= RECORDS SUPPLIED =
---

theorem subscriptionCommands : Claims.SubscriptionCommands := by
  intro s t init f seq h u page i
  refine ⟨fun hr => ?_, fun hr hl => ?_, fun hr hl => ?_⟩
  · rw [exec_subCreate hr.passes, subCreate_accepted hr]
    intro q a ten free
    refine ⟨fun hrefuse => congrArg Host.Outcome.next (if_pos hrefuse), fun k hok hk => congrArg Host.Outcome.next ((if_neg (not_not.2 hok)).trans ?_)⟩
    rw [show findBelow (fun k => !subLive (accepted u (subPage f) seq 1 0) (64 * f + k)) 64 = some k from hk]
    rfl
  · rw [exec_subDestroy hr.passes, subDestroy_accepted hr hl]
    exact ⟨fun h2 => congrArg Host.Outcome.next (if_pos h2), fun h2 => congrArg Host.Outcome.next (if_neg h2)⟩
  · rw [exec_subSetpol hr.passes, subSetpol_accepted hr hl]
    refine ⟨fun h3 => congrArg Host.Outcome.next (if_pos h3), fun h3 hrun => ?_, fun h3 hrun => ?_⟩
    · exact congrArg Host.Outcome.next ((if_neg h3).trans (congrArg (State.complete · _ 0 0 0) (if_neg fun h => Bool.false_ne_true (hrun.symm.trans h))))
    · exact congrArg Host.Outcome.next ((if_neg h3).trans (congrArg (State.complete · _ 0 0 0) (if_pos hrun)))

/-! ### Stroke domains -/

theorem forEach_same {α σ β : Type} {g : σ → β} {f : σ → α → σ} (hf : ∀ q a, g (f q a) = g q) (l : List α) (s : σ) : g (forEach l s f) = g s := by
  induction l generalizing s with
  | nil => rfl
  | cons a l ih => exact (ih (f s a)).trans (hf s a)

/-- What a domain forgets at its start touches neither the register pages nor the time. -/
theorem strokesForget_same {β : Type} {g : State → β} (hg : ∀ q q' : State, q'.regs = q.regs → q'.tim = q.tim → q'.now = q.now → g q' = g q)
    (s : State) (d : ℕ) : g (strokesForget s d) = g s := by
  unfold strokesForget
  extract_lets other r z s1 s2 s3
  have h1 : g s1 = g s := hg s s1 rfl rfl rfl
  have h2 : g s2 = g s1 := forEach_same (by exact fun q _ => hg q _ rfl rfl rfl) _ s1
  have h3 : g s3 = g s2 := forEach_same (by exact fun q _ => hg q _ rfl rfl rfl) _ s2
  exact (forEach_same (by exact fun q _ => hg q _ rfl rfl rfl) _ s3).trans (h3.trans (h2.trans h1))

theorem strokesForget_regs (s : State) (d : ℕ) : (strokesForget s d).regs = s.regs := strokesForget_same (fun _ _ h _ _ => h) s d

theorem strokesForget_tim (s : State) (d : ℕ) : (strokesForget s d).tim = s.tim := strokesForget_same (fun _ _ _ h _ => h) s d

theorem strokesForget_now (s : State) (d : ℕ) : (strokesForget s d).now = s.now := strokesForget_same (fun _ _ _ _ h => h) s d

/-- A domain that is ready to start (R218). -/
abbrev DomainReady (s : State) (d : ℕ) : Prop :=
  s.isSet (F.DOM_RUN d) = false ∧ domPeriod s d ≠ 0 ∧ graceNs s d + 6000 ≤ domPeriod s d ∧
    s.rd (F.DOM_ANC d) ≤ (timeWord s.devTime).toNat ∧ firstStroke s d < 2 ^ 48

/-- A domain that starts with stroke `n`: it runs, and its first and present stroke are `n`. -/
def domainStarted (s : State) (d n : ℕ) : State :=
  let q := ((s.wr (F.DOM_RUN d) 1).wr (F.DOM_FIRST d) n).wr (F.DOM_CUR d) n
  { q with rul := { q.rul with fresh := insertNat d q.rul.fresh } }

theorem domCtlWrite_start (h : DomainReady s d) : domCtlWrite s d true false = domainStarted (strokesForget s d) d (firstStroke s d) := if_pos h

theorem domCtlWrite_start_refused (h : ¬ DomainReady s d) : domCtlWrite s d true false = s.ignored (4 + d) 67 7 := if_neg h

---

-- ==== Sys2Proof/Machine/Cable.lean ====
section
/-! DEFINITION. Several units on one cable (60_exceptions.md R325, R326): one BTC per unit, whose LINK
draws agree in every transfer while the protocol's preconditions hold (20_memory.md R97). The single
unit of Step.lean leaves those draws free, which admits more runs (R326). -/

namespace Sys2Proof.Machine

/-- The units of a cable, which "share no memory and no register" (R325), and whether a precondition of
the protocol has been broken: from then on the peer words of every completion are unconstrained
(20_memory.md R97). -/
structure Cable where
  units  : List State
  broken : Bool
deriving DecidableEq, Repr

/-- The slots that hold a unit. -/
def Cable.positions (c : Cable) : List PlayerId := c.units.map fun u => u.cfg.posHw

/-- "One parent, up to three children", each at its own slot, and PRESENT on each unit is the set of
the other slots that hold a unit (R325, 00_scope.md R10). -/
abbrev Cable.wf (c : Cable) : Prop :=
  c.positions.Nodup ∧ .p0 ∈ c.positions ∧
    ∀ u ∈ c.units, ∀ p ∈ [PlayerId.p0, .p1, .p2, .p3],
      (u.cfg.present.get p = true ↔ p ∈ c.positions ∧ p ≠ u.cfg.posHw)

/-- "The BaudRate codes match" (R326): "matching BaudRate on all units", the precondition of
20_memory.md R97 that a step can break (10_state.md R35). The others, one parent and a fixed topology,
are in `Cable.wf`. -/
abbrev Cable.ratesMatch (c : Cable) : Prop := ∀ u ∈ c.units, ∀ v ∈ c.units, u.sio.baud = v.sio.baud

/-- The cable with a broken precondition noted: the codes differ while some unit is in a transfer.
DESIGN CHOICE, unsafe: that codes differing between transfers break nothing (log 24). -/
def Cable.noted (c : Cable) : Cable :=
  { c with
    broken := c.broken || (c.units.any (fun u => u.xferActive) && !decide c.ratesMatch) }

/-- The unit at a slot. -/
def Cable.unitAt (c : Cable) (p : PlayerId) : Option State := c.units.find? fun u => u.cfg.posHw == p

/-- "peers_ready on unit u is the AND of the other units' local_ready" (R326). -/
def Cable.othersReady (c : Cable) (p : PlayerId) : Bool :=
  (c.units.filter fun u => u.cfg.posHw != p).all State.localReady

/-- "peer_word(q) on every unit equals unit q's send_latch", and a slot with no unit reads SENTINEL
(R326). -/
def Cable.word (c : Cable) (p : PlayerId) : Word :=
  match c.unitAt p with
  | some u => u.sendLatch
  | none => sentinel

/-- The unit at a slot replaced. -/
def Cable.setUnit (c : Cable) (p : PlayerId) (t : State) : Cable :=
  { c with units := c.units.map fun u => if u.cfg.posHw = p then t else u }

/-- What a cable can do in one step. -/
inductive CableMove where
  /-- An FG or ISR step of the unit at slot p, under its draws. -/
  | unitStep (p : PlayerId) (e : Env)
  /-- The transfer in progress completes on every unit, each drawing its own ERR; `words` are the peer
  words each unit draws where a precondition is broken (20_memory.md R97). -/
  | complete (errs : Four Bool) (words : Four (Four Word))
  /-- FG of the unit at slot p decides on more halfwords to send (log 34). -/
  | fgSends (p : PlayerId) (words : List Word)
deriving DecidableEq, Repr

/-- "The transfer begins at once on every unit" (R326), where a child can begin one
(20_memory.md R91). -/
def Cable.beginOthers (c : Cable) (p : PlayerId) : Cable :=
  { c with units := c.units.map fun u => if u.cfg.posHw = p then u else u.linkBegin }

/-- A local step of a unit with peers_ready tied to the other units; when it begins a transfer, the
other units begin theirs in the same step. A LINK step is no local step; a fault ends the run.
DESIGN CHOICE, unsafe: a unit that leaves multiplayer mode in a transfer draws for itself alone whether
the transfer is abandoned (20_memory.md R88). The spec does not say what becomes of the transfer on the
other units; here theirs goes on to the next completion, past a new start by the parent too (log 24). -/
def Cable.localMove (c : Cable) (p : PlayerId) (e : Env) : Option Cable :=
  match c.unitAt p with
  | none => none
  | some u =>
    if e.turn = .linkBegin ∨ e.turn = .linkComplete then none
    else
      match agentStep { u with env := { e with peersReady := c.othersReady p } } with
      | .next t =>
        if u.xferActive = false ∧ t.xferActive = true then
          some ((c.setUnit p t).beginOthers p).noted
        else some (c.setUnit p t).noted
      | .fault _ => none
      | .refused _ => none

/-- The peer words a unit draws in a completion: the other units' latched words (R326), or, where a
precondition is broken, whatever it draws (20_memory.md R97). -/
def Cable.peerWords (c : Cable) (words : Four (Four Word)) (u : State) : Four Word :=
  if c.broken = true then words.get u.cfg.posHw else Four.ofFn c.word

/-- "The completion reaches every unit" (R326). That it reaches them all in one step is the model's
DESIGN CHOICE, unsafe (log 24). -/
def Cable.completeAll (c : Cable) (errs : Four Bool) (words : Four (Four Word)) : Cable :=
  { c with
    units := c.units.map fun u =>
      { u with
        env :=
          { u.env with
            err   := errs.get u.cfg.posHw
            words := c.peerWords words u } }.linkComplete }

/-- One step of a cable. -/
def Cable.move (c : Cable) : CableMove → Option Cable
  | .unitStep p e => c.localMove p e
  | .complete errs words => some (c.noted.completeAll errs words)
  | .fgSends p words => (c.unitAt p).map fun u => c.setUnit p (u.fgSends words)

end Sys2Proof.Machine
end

---

Take the lines above from the one containing "theorem subscriptionCommands : Claims.SubscriptionCommands" to the one containing "Bool.false_ne_true (hrun.symm.trans h))))" and retype them exactly, both ends included, with nothing added.

theorem subscriptionCommands : Claims.SubscriptionCommands := by
  intro s t init f seq h u page i
  refine ⟨fun hr => ?_, fun hr hl => ?_, fun hr hl => ?_⟩
  · rw [exec_subCreate hr.passes, subCreate_accepted hr]
    intro q a ten free
    refine ⟨fun hrefuse => congrArg Host.Outcome.next (if_pos hrefuse), fun k hok hk => congrArg Host.Outcome.next ((if_neg (not_not.2 hok)).trans ?_)⟩
    rw [show findBelow (fun k => !subLive (accepted u (subPage f) seq 1 0) (64 * f + k)) 64 = some k from hk]
    rfl
  · rw [exec_subDestroy hr.passes, subDestroy_accepted hr hl]
    exact ⟨fun h2 => congrArg Host.Outcome.next (if_pos h2), fun h2 => congrArg Host.Outcome.next (if_neg h2)⟩
  · rw [exec_subSetpol hr.passes, subSetpol_accepted hr hl]
    refine ⟨fun h3 => congrArg Host.Outcome.next (if_pos h3), fun h3 hrun => ?_, fun h3 hrun => ?_⟩
    · exact congrArg Host.Outcome.next ((if_neg h3).trans (congrArg (State.complete · _ 0 0 0) (if_neg fun h => Bool.false_ne_true (hrun.symm.trans h))))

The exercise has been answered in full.